This project seeks to address the growing demand for efficient, high-performance floating-point multiplication, particularly in modern applications like machine learning, scientific computing, image processing, and digital signal processing (DSP). Floating-point arithmetic is essential in such tasks, where large and small numerical values need to be processed with high precision. However, traditional multiplier designs often face limitations in speed, power efficiency, and scalability, particularly as computational tasks become increasingly complex.

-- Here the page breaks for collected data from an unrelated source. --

-- ==== Sys2Proof/Proofs/BufWindow.lean ====
section
/-! PROOF. Accesses at and above the BUF window (R61, R63, R75): one rule each for a misaligned access, an access of BUF and an
access above BUF; then what an access of BUF does in either phase, and the bytes a write stores. -/

namespace Sys2Proof

/-- From the BUF window on an access is aligned at the multiples of its width (R63). -/
theorem aligned_iff_of_window {a : Access} (ho : Config.windowBase ≤ a.offset) :
    a.aligned = true ↔ a.offset % a.width.bytes = 0 := by
  rw [Access.aligned, if_neg (Nat.not_lt.2 ho), beq_iff_eq]

theorem Width.bytes_dvd_four (w : Width) : w.bytes ∣ 4 := by
  cases w <;> decide

theorem Width.bytes_dvd_windowBase (w : Width) : w.bytes ∣ Config.windowBase :=
  w.bytes_dvd_four.trans (by decide)

end Sys2Proof

namespace Sys2Proof.Machine

theorem windowBase_add_bufBytes_le (s : State) : Config.windowBase + bufBytes s ≤ Config.apertureBytes :=
  (Nat.add_le_add_left (bufBytes_le s) _).trans (by decide)

/-- Every width divides BUF_BYTES, a power of 2 of at least 256 (R7). -/
theorem bytes_dvd_bufBytes (w : Width) (s : State) : w.bytes ∣ bufBytes s :=
  w.bytes_dvd_four.trans (pow_dvd_pow 2 (m := 2) (by omega))

/-- An aligned access that begins inside BUF is wholly inside it. -/
theorem aligned_access_inside (s : State) {o : Nat} (w : Width) (hlo : Config.windowBase ≤ o) (hal : o % w.bytes = 0)
    (hhi : o < Config.windowBase + bufBytes s) : o - Config.windowBase + w.bytes ≤ bufBytes s := by
  have hbuf : o - Config.windowBase ≡ bufBytes s [MOD w.bytes] :=
    (Nat.modEq_zero_iff_dvd.2 (Nat.dvd_sub (Nat.dvd_of_mod_eq_zero hal) w.bytes_dvd_windowBase)).trans
      (Nat.modEq_zero_iff_dvd.2 (bytes_dvd_bufBytes w s)).symm
  exact hbuf.add_le_of_lt (by omega)

/-- A misaligned access inside the aperture is a bus error (R62, R63). -/
theorem busAccess_misaligned (s : State) {a : Access} (hin : a.offset < Config.apertureBytes) (hal : a.aligned = false) :
    busAccess s a = .error .busError := by
  simp [busAccess, Access.inAperture, hin, hal]

/-- An aligned access of BUF through its window (R63). -/
theorem busAccess_in_buf (s : State) {a : Access} (hlo : Config.windowBase ≤ a.offset)
    (hhi : a.offset < Config.windowBase + bufBytes s) (hal : a.offset % a.width.bytes = 0) :
    busAccess s a = .ok (bufAccess s (a.offset - Config.windowBase) a) := by
  have hin : a.offset < Config.apertureBytes := hhi.trans_le (windowBase_add_bufBytes_le s)
  simp [busAccess, Access.inAperture, hin, (aligned_iff_of_window hlo).2 hal, Nat.not_lt.2 hlo, hhi]

/-- An aligned access of the unused range above BUF (R61). -/
theorem busAccess_above_buf (s : State) {a : Access} (hlo : Config.windowBase + bufBytes s ≤ a.offset)
    (hin : a.offset < Config.apertureBytes) (hal : a.offset % a.width.bytes = 0) :
    busAccess s a = .ok (unusedAccess s a) := by
  have hwin : Config.windowBase ≤ a.offset := (Nat.le_add_right ..).trans hlo
  simp [busAccess, Access.inAperture, hin, (aligned_iff_of_window hwin).2 hal, Nat.not_lt.2 hwin, Nat.not_lt.2 hlo]

theorem bufAccess_read_busy {s : State} (h : s.phase = .busy) (b : Nat) (o : Word) (w : Width) :
    bufAccess s b (.read o w) = (collide s, .data 0) := by
  simp [bufAccess, h]

theorem bufAccess_write_busy {s : State} (h : s.phase = .busy) (b : Nat) (o : Word) (w : Width) (v : Word) :
    bufAccess s b (.write o w v) = (collide s, .written) := by
  simp [bufAccess, h]

theorem bufAccess_read_idle {s : State} (h : s.phase = .idle) (b : Nat) (o : Word) (w : Width) :
    bufAccess s b (.read o w) = (s, .data (word (memRead s b w.bytes))) := by
  simp [bufAccess, h]

theorem bufAccess_write_idle {s : State} (h : s.phase = .idle) (b : Nat) (o : Word) (w : Width) (v : Word) :
    bufAccess s b (.write o w v) = (writeBuf b (leBytes w.bytes v.toNat) s, .written) := by
  simp [bufAccess, h]

/-- Byte `j` of a little-endian string is the value shifted down by `j` bytes (R11, R64). -/
theorem getElem_leBytes (n v j : Nat) (h : j < (leBytes n v).length) :
    (leBytes n v)[j] = BitVec.ofNat 8 (v / 256 ^ j) := by
  induction n generalizing v j with
  | zero => simp at h
  | succ n ih =>
    cases j with
    | zero => simp [leBytes]
    | succ j =>
      simp only [leBytes, List.getElem_cons_succ]
      rw [ih, Nat.div_div_eq_div_mul, ← pow_succ']

/-- The bytes of a word are its byte fields. -/
theorem getElem_leBytes_toNat (n : Nat) (v : Word) (j : Nat) (h : j < (leBytes n v.toNat).length) :
    (leBytes n v.toNat)[j] = v.extractLsb' (8 * j) 8 := by
  apply BitVec.eq_of_toNat_eq
  rw [getElem_leBytes, BitVec.toNat_ofNat, BitVec.extractLsb'_toNat, Nat.shiftRight_eq_div_pow, pow_mul]
  rfl

/-- Settles O14: the access is one of BUF, and while BUSY it only collides. -/
theorem busyRefusesTheWindow : Obligations.BusyRefusesTheWindow := by
  intro s o w v hbusy hlo hhi hal
  constructor
  · rw [busAccess_in_buf s (a := .read o w) hlo hhi hal, bufAccess_read_busy hbusy]
    rfl
  · rw [busAccess_in_buf s (a := .write o w v) hlo hhi hal, bufAccess_write_busy hbusy]
    rfl

/-- Settles O11: the three ranges of the window by their rules; the bytes of a write by what a store leaves in BUF. -/
theorem windowAccessesReadAndWriteBuf : Obligations.WindowAccessesReadAndWriteBuf := by
  intro s o w v hlo hin
  refine ⟨fun hmis => ?misaligned, fun hal hidle hhi => ?inside, fun hal habove => ?above⟩
  case misaligned =>
    have misaligned {a : Access} (ho : a.offset = o.toNat) (hw : a.width = w) : a.aligned = false := by
      rw [← Bool.not_eq_true, aligned_iff_of_window (ho ▸ hlo), ho, hw]
      exact hmis
    exact ⟨busAccess_misaligned s hin (misaligned rfl rfl), busAccess_misaligned s hin (misaligned rfl rfl)⟩
  case inside =>
    refine ⟨aligned_access_inside s w hlo hal hhi, ?_, writeBuf (o.toNat - 0x10000) (leBytes w.bytes v.toNat) s, ?_, rfl,
      fun j hj => ?_, fun a ha => ?_⟩
    · rw [busAccess_in_buf s (a := .read o w) hlo hhi hal, bufAccess_read_idle hidle]
      rfl
    · rw [busAccess_in_buf s (a := .write o w v) hlo hhi hal, bufAccess_write_idle hidle]
      rfl
    · rw [bufByte_stored_inside (writeBuf_buf ..) (by simpa using hj), getElem_leBytes_toNat]
    · exact bufByte_stored_outside (writeBuf_buf ..) rfl (by simpa using ha)
  case above =>
    exact ⟨busAccess_above_buf s (a := .read o w) habove hin hal, busAccess_above_buf s (a := .write o w v) habove hin hal⟩

end Sys2Proof.Machine
end

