-- ==== Sys2Proof/Proofs/Interrupt.lean ====
section
/-! PROOF. The interrupt line (R219), the enables it is gated by (R32), and its acknowledgement by writes of 1 to STATUS (R220, R225). -/

namespace Sys2Proof.Machine

/-- The interrupt line (R219). -/
theorem irq_eq_true_iff (s : State) :
    irq s = true ↔ (s.status.done = true ∧ s.irqEn.doneIe = true) ∨ (s.status.err = true ∧ s.irqEn.errIe = true) := by
  simp [irq]

/-- IRQ_EN reads back its two enables; its reserved bits read 0 (R32). -/
theorem irqEnWord_irqEnOf (v : Word) : irqEnWord (irqEnOf v) = v &&& 3 := by
  refine BitVec.eq_of_getLsbD_eq fun i hi => ?_
  have hmask : (3 : Word).getLsbD i = decide (i < 2) := by interval_cases i <;> rfl
  rw [BitVec.getLsbD_and, hmask, irqEnWord, BitVec.getLsbD_append, BitVec.getLsbD_append]
  match i with
  | 0 | 1 => simp [irqEnOf]
  | i + 2 => simp

/-- A write of 1 to W1C bits that are already 0 has no effect (R220). -/
theorem clearW1C_of_clear {v : Word} {f : Status} (hdone : f.done = true → v.getLsbD 1 = false)
    (herr : f.err = true → v.getLsbD 2 = false) (hdrop : f.utf8Drop = true → v.getLsbD 4 = false)
    (hcoll : f.hostColl = true → v.getLsbD 5 = false) : clearW1C v f = f := by
  have keep {b c : Bool} (h : b = true → c = false) : (b && !c) = b := by
    cases b
    · rfl
    · rw [h rfl]; rfl
  rw [clearW1C, keep hdone, keep herr, keep hdrop, keep hcoll]

theorem acknowledge_done (s : State) : (acknowledge s).status.done = false := by
  simp

theorem acknowledge_err (s : State) : (acknowledge s).status.err = false := by
  simp

/-- Acknowledgement deasserts the interrupt line, whatever is enabled (R220). -/
theorem irq_acknowledge (s : State) : irq (acknowledge s) = false := by
  simp [irq]

/-- Settles O18: the line, the write of IRQ_EN, and three writes of STATUS: of 0x06, of DONE alone, and of bits that are 0. -/
theorem acknowledgeDeassertsTheInterrupt : Obligations.AcknowledgeDeassertsTheInterrupt := by
  intro s
  refine ⟨irq_eq_true_iff s, fun v => ⟨_, busAccess_write_reg s v .irqEn, rfl, rfl, irqEnWord_irqEnOf v⟩,
    busAccess_write_reg s 0x06 .status, acknowledge_done s, acknowledge_err s, irq_acknowledge s, rfl, rfl,
    fun herr hie => ⟨_, busAccess_write_reg s 0x02 .status, ?_, ?_⟩, fun v hdone herr hdrop hcoll => ?_⟩
  · simp [writeReg]
  · exact (irq_eq_true_iff _).2 (.inr ⟨by simpa [writeReg] using herr, hie⟩)
  · have hsame : writeReg s v .status = s := by rw [writeReg, clearW1C_of_clear hdone herr hdrop hcoll]
    exact (busAccess_write_reg s v .status).trans (by rw [hsame])

end Sys2Proof.Machine
end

The core of this project is the design and implementation of a floating-point multiplier that integrates several advanced computational techniques to optimize performance. By combining high-performance adders and multipliers such as the Kogge-Stone Adder, Carry Bypass Adder, Wallace Tree Multiplier, and Systolic Multiplier, the project aims to tackle these challenges. The Kogge-Stone Adder, known for its low propagation delay due to its parallel prefix structure, will handle the exponent addition phase efficiently, ensuring minimal latency. Similarly, the Carry Bypass Adder offers a low-power alternative that balances performance and resource usage, making it suitable for embedded systems and less resource-intensive applications. On the other hand, the Systolic Multiplier, using a pipelined, parallel structure, will enable high throughput, making it suitable for real-time applications where rapid computation is essential. These multipliers, combined with the adders, will ensure that the floating-point multiplier can handle complex computations with reduced delay and low power consumption.

# **CHAPTER-3**

# **METHODOLOGY**

# 3.1 Flow Chart of Floating-Point Multiplier

The flowchart for floating-point multiplication involves several key steps: operand extraction, exponent addition, mantissa multiplication, truncation, normalization, and result assembly as shown in the below figure which represents the flow chart of floating-point multiplier.



Fig.3.1 Flow chart of Floating-Point Multiplier

First, Operand A and Operand B are split into sign, exponent, and mantissa components. In Cadence Virtuoso, circuits are designed to extract these components, while in Vivado, VHDL/Verilog captures them. The exponents are then added using fast adders like the Kogge-Stone Adder in Cadence Virtuoso, or with RTL code in Vivado. The mantissas are

multiplied using the Wallace Tree or Systolic Multiplier, which is designed for speed in Virtuoso and implemented in RTL in Vivado.

After multiplication, the result undergoes truncation to remove extra bits, ensuring precision. If necessary, the result is normalized by shifting the mantissa and adjusting the exponent. Finally, the sign, exponent, and mantissa are combined to form the result in IEEE 754 format.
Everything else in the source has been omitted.